WORK REQUIRED:
Select, from the material below, each line with "glist" in it.

*** RECORD EXCERPTS ***

-- ==== Sys2Proof/Machine/Stream.lean ====
section
/-! DEFINITION. The stream engine (R235–R237, R317–R341, R345): issue and acceptance, descriptors and their elements, translation and
access, ordering, faults, fences and completion. -/

namespace Sys2Proof.Machine

/-! ### Issue (R54, R194, R236) -/

/-- A stream instruction or FENCE enters its context's queue of 32 (R53, R237). -/
def State.issueStream (s : State) (t : TileId) (ins : Instr) (regs : List RegNo) : Res :=
  s.issueUnless t (fun c => instrOk ins && decide ((s.ctx t c).stream.length ≥ 32)) fun c s =>
    if instrOk ins then
      let o (y : Ctx) : StreamOp :=
        { op := y.capture c ins regs, phase := .queued, slot := 0, desc := 0, param := 0, next := 0, trans := 0,
          pages := [], ready := [], held := [], part := 0, batches := [], flags := 0, failCode := 0, failElem := none,
          failGrans := [], partmap := 0, devs := [] }
      (s.modCtx t c fun y => { y with stream := y.stream ++ [o y] }).advance t c
    else s.illegalHere t c

def execSdesc (t : TileId) (w : WaitSig) (ra : RegNo) (s : State) : Res := s.issueStream t (.sdesc t w ra) [ra]
def execSget (t : TileId) (w : WaitSig) (f : ScopyF) (s : State) : Res :=
  s.issueStream t (.sget t w f) [f.rl, f.rv, f.rn, f.rst]
def execSput (t : TileId) (w : WaitSig) (f : ScopyF) (s : State) : Res :=
  s.issueStream t (.sput t w f) [f.rl, f.rv, f.rn, f.rst]
def execSamo (t : TileId) (w : WaitSig) (f : SamoF) (s : State) : Res :=
  s.issueStream t (.samo t w f) [f.rv, f.rx, f.rc, f.rr]
def execSflag (t : TileId) (w : WaitSig) (rv rx : RegNo) (acq rel : Bool) (s : State) : Res :=
  s.issueStream t (.sflag t w rv rx acq rel) [rv, rx]
def execFence (t : TileId) (w : WaitSig) (scope : BitVec 2) (s : State) : Res := s.issueStream t (.fence t w scope) []

/-- Opcode of a stream instruction (R194, R235). -/
def streamOpcode : Instr → Nat
  | .sdesc .. => 0x300
  | .sget .. => 0x301
  | .sput .. => 0x302
  | .samo .. => 0x303
  | .sflag .. => 0x304
  | _ => 0x007

/-! ### What an instruction moves (R236, R317–R319) -/

/-- A copy's parameters, whether they come from a descriptor or from SGET or SPUT. -/
structure Copy where
  get : Bool
  crm : Bool
  cr : Nat
  sfmt : Nat
  dfmt : Nat
  conv : Bool
  mode : Nat
  sat : Bool
  record : Option Nat
  mbase : Nat
  sbase : Nat
  gather : Bool
  counts : Nat × Nat × Nat × Nat
  ms : Int × Int × Int
  ss : Int × Int × Int
  param : Bool
  pbase : Nat
  key : BitVec 128
  stream : Word
  e0 : Word
  mplate : Nat
  splate : Nat
  supply : Option Nat
  glist : Nat

/-- The fields of a descriptor and its parameter block (R317, R318). -/
def descCopy (d p : Nat) : Copy :=
  let f (byte lo n : Nat) : Nat := bits d (8 * byte + lo) n
  let q (byte lo n : Nat) : Nat := bits p (8 * byte + lo) n
  let ndim := f 0 4 2
  let gather := f 0 6 1 = 1
  let sp := q 40 0 32
  { get := decide (f 0 0 4 = 0), crm := f 0 7 1 = 1, cr := f 0 8 4, sfmt := f 0 12 4, dfmt := f 0 16 4, conv := f 0 20 1 = 1,
    mode := f 0 21 2, sat := f 0 23 1 = 1, record := if f 0 53 1 = 1 then some (f 0 32 21 / 16 * 16) else none,
    mbase := f 8 0 64, sbase := f 16 0 21, gather := gather,
    counts := (f 24 0 24, if gather then q 48 0 32 else if ndim ≥ 1 then f 28 0 16 else 1,
               if ndim ≥ 2 then f 30 0 16 else 1, if ndim ≥ 3 then f 32 0 16 else 1),
    ms := (sintOf 48 (f 34 0 48), sintOf 48 (f 40 0 48), sintOf 48 (f 46 0 48)),
    ss := (sintOf 24 (f 52 0 24), sintOf 24 (f 55 0 24), sintOf 24 (f 58 0 24)), param := f 0 26 1 = 1,
    pbase := f 20 6 15 * 64, key := BitVec.ofNat 128 p, stream := BitVec.ofNat 64 (q 16 0 64),
    e0 := BitVec.ofNat 64 (q 24 0 64), mplate := q 32 0 64, splate := bits sp 0 21,
    supply := if sp.testBit 31 then some (bits sp 23 8) else none, glist := q 44 3 18 * 8 }

/-- SGET and SPUT as one-dimensional copies of bytes (R236, R321). -/
def plainCopy (get : Bool) (f : ScopyF) (o : EngOp) : Copy :=
  { get := get, crm := f.crm, cr := f.cr.toNat, sfmt := 0, dfmt := 0, conv := false, mode := 0, sat := false,
    record := if f.rst = 0 then none else some (bits (o.arg 3) 0 64 / 16 * 16), mbase := o.arg 1 / 64 * 64,
    sbase := o.arg 0 / 64 * 64, gather := false, counts := (bits (o.arg 2) 6 26 * 64, 1, 1, 1), ms := (0, 0, 0),
    ss := (0, 0, 0), param := false, pbase := 0, key := 0, stream := 0, e0 := 0, mplate := 0, splate := 0,
    supply := none, glist := 0 }

/-- The copy that an accepted instruction runs, if it is a copy. -/
def StreamOp.copy (o : StreamOp) : Option Copy :=
  match o.op.ins with
  | .sdesc _ _ _ => some (descCopy o.desc.toNat o.param.toNat)
  | .sget _ _ f => some (plainCopy true f o.op)
  | .sput _ _ f => some (plainCopy false f o.op)
  | _ => none

def Copy.total (d : Copy) : Nat := d.counts.1 * d.counts.2.1 * d.counts.2.2.1 * d.counts.2.2.2

/-- The number of elements: one for SAMO and SFLAG, none for a FENCE. -/
def StreamOp.total (o : StreamOp) : Nat :=
  match o.op.ins, o.copy with
  | .samo _ _ _, _ | .sflag _ _ _ _ _ _, _ => 1
  | _, some d => d.total
  | _, none => 0

def StreamOp.isFence (o : StreamOp) : Bool := match o.op.ins with
  | .fence _ _ _ => true
  | _ => false

def StreamOp.acq (o : StreamOp) : Bool := match o.op.ins with
  | .sdesc _ _ _ => o.desc.getLsbD 24
  | .sget _ _ f | .sput _ _ f => f.acq
  | .samo _ _ f => f.acq
  | .sflag _ _ _ _ a _ => a
  | _ => false

def StreamOp.rel (o : StreamOp) : Bool := match o.op.ins with
  | .sdesc _ _ _ => o.desc.getLsbD 25
  | .sget _ _ f | .sput _ _ f => f.rel
  | .samo _ _ f => f.rel
  | .sflag _ _ _ _ _ r => r
  | _ => false

/-- The operation writes memory: its translation intent (R329). -/
def StreamOp.writes (o : StreamOp) : Bool := match o.copy with
  | some d => !d.get
  | none => true

/-! ### Layouts of a row (R107, R108, R319) -/

def fmtWidth (d : Copy) (f : Nat) : Nat := if d.conv then (elemOf f).width else 8
/-- Element widths of the memory side and of the scratchpad side. -/
def Copy.mw (d : Copy) : Nat := fmtWidth d (if d.get then d.sfmt else d.dfmt)
def Copy.sw (d : Copy) : Nat := fmtWidth d (if d.get then d.dfmt else d.sfmt)
def Copy.mGroup (d : Copy) : Bool := d.conv && isGroup (if d.get then d.sfmt else d.dfmt)
def Copy.sGroup (d : Copy) : Bool := d.conv && isGroup (if d.get then d.dfmt else d.sfmt)

/-- The elements moved together: a group of a group-scaled format, one otherwise (R332). -/
def Copy.unitLen (d : Copy) : Nat := if d.mGroup || d.sGroup then 32 else 1

/-- The codes of a piece on each side: a last partial group is written whole, with +0 codes for its missing elements (R109). -/
def Copy.mCount (d : Copy) (cnt : Nat) : Nat := if d.mGroup && !d.get then 32 else cnt
def Copy.sCount (d : Copy) (cnt : Nat) : Nat := if d.sGroup && d.get && !d.crm then 32 else cnt

/-- Where element i of a scratchpad row starts, in bits: H6 has the line layout (R107, R108). -/
def Copy.sBit (d : Copy) (i : Nat) : Nat := if d.sw = 6 then i / 128 * 1024 + i % 128 * 6 else i * d.sw

/-- Elements moved together: the first element, how many; on each side the address of the first byte, the bit of it at which they
start, the bytes they lie in, and the plate's address; whether they end their row; and whether an H6 scratchpad row does not start on
a line (U3). -/
structure Piece where
  n : Nat
  cnt : Nat
  mem : Nat
  mbit : Nat
  mlen : Nat
  mplate : Option Nat
  sp : Nat
  sbit : Nat
  slen : Nat
  splate : Option Nat
  rowEnd : Bool
  odd : Bool

/-- The row index i1 of element n, which the gather list serves. -/
def Copy.rowOf (d : Copy) (n : Nat) : Nat := n / max 1 d.counts.1 % max 1 d.counts.2.1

*** End of RECORD EXCERPTS ***

WRITTEN ANSWER:
  glist : Nat
    supply := if sp.testBit 31 then some (bits sp 23 8) else none, glist := q 44 3 18 * 8 }
    supply := none, glist := 0 }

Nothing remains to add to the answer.